«ТЕРНИЕМ ПОВИТЫЕ»

We use cookies. Read the Privacy and Cookie Policy

«ТЕРНИЕМ ПОВИТЫЕ»

…Прошли шестидесятые,

Потом — семидесятые,

И, тернием повитые,

Посажены все взятые,

Уехали побитые,

И крутятся, как в колесе,

Ни те ни се, ни те ни се…

Владимир Бережков

Среди бардов, которые заявили о себе как о поколении, идущем на смену пионерам жанра — «шестидесятникам», Владимир Бережков, наверное, самый боевой. Во всяком случае, его лирический герой предстает именно в этом свете, когда начинает свои песни со следующей самохарактеристики:

Я — потомок хана Мамая…

Сколько душ загубил — не знаю…

Из отцов- основателей избран в наставники не Окуджава и не Визбор (чьими именами осеняло себя большинство бардов «второго поколения») — избран Михаил Анчаров, самый «мужественный и таинственный». Еще, разумеется, Высоцкий (на которого оглядываются абсолютно все, в том числе и Бережков).

Анчаров сказал:

— Так и пиши — будешь первым!

Высоцкий сказал:

— От первого лица пиши! От второго народ не поймет.

(Второе лицо — «ты»).

Завет Высоцкого потомок хана Мамая проверил в деле немедленно:

Мне письмо от русского князя,

Он ко мне обратился на «ты»,

Растоптал его я по грязи

Под приветственный вой орды…

Князь взял реванш тридцать три года спустя в песне 1997-го:

Я ли предков твоих басурман

Не выкидывал в реку у брода?

Опять на «ты», как видим. И с предками, и с общей нам всем матушкой:

Русский город, старуха-Москва,

Ты была, или это легенда?

Вопрос о том, существует ли объективно реальность, данная нам в ощущениях, «или это легенда», мы оценим чуть позже, пока оценим другое: силу и остроту ощущений. А также то, что от второго лица народ тоже, оказывается, понимает, — в том случае, если первое лицо достаточно авторитетно.

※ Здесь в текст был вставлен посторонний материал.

-- ==== Sys2Proof/Machine/Sponge.lean ====
section
/-!
DEFINITION. The Sponge Permutation Hash (spec/40_sponge.md): the permutation P800, padding, absorb, squeeze and
SpongeHash. The sponge state exists only inside these functions (R30).
-/

namespace Sys2Proof.Machine

/-- The 25 words of the sponge state, word i at column i mod 5 and row i / 5 (R105). -/
abbrev Lanes := Vector Word 25

/-! ## The permutation (R106 to R111) -/

/-- `C[x]` of theta: the XOR of column x (R106). -/
def columnParity (a : Lanes) (x : Fin 5) : Word :=
  a[x.val] ^^^ a[x.val + 5] ^^^ a[x.val + 10] ^^^ a[x.val + 15] ^^^ a[x.val + 20]

/-- Theta (R106). The column index arithmetic is mod 5. -/
def theta (a : Lanes) : Lanes :=
  let parity : Vector Word 5 := Vector.ofFn (columnParity a)
  let mix : Vector Word 5 := Vector.ofFn fun x : Fin 5 => parity[x + 4] ^^^ rotl32 parity[x + 1] 1
  Vector.ofFn fun i : Fin 25 => a[i] ^^^ mix[i.val % 5]

/-- Where the word that rho and pi put at index j comes from: R108 sends (x, y) to (y, 2x + 3y), so the word at (X, Y)
comes from column X + 3Y and row X, mod 5. -/
def rhopiSource (j : Fin 25) : Fin 25 := ⟨(j.val % 5 + 3 * (j.val / 5)) % 5 + 5 * (j.val % 5), by omega⟩

/-- Rho and pi (R107, R108). -/
def rhopi (a : Lanes) : Lanes :=
  Vector.ofFn fun j : Fin 25 => rotl32 a[rhopiSource j] rotAmounts[rhopiSource j]

/-- Chi (R109), for the word at (i mod 5, i / 5). -/
def chi (b : Lanes) : Lanes :=
  Vector.ofFn fun i : Fin 25 =>
    b[i] ^^^ (~~~ b[(i.val % 5 + 1) % 5 + 5 * (i.val / 5)] &&& b[(i.val % 5 + 2) % 5 + 5 * (i.val / 5)])

/-- Iota with the round constant `rc` (R110). -/
def iota (a : Lanes) (rc : Word) : Lanes := a.set 0 (a[0] ^^^ rc)

/-- One round (R111): theta, rho and pi, chi, iota. -/
def spongeRound (a : Lanes) (rc : Word) : Lanes := iota (chi (rhopi (theta a))) rc

/-- The permutation P800 (R111): the rounds t = 0 to 21 in order. -/
def P800 (a : Lanes) : Lanes := roundConstants.foldl spongeRound a

/-! ## Padding, absorb, squeeze (R102 to R104) -/

/-- The padded length `req` of R102. -/
def paddedLength (len r : Nat) : Nat := (len / r + 1) * r

/-- Padding "10*1" at word granularity (R102). -/
def pad (input : List Word) (r : Nat) : List Word :=
  let req := paddedLength input.length r
  let buf := input ++ List.replicate (req - input.length) 0
  (buf.set input.length 0x00000001#32).modify (req - 1) fun w => w ^^^ 0x80000000#32

/-- The sponge state with its offset (R30). -/
structure Sponge where
  s : Lanes
  off : Fin 25
  deriving DecidableEq, Repr

/-- All words zero and the offset 0 (R112). -/
def spongeZero : Sponge := ⟨Vector.replicate 25 0, 0⟩

/-- `off <- off + 1; if off = r: S <- P800(S); off <- 0` (R103, R104), for 1 ≤ r ≤ 25. -/
def advance (r : Nat) (p : Sponge) : Sponge :=
  if p.off.val + 1 = r then ⟨P800 p.s, 0⟩ else ⟨p.s, p.off + 1⟩

/-- One word of the absorb loop (R103). -/
def absorbWord (r : Nat) (p : Sponge) (w : Word) : Sponge :=
  advance r ⟨p.s.set p.off (p.s[p.off] ^^^ w), p.off⟩

/-- Absorb (R103). -/
def absorb (buf : List Word) (r : Nat) : Sponge := buf.foldl (absorbWord r) spongeZero

/-- Squeeze (R104): the next `m` words. -/
def squeeze (r : Nat) : Nat → Sponge → List Word
  | 0, _ => []
  | m + 1, p => p.s[p.off] :: squeeze r m (advance r p)

/-- `SpongeHash(input, M, r)` (R100). Squeezing starts at offset 0 (R104). -/
def spongeHash (input : List Word) (m r : Nat) : List Word :=
  squeeze r m ⟨(absorb (pad input r) r).s, 0⟩

theorem squeeze_length (r m : Nat) (p : Sponge) : (squeeze r m p).length = m := by
  induction m generalizing p with
  | zero => rfl
  | succ m ih => simp [squeeze, ih]

theorem spongeHash_length (input : List Word) (m r : Nat) : (spongeHash input m r).length = m :=
  squeeze_length r m _

/-- `SpongeHash(w, m, 17)` as the array of words a state-initializer takes (R130, R131). -/
def seedVector (w : List Word) (m : Nat) : Vector Word m :=
  ⟨(spongeHash w m seedRate).toArray, by simp [spongeHash_length]⟩

end Sys2Proof.Machine
end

Тут вернемся к завету Анчарова:

— Будешь первым !

Этот завет Владимир Бережков постарался исполнить всерьез.

Самоопределиться помогла нашумевшая в 1965 году компания поэтов под коллективным титлом СМОГ. Разбор их творчества (поиск того, что общего можно найти у Губанова с Кублановским или у Алены Басиловой с Сашей Соколовым) увел бы меня от темы. Хочу сосредоточиться лишь на одной букве в самоназвании смогистов, именно — на букве «Г». Эта буква удостоверяет, что все они — гении. Со времен Игоря Северянина я не припомню подобных саморекомендаций. Поколению Анчарова и Окуджавы такое в голову бы не пришло: там готовились «умереть в боях». И поколение «шестидесятников» не о собственной гениальности думало, в крайнем случае — о таланте, более же всего — о том, как бы всем миром поднять мир до общего счастья. И только когда бредни о мировой справедливости и о светлом будущем дали трещину, и по первой «оттепели» стало можно на что-то претендовать, — появились «гении».

На что они претендовали, видно из образа «счастливого поэта», саркастически (от несбыточности) описанного Бережковым. «И славу, и женщин, и деньги имел». Умер — «от песен своих и вина». И притом «всегда оставался в седле». Хотя его и тошнило «от трусости нашей, от тухлых котлет».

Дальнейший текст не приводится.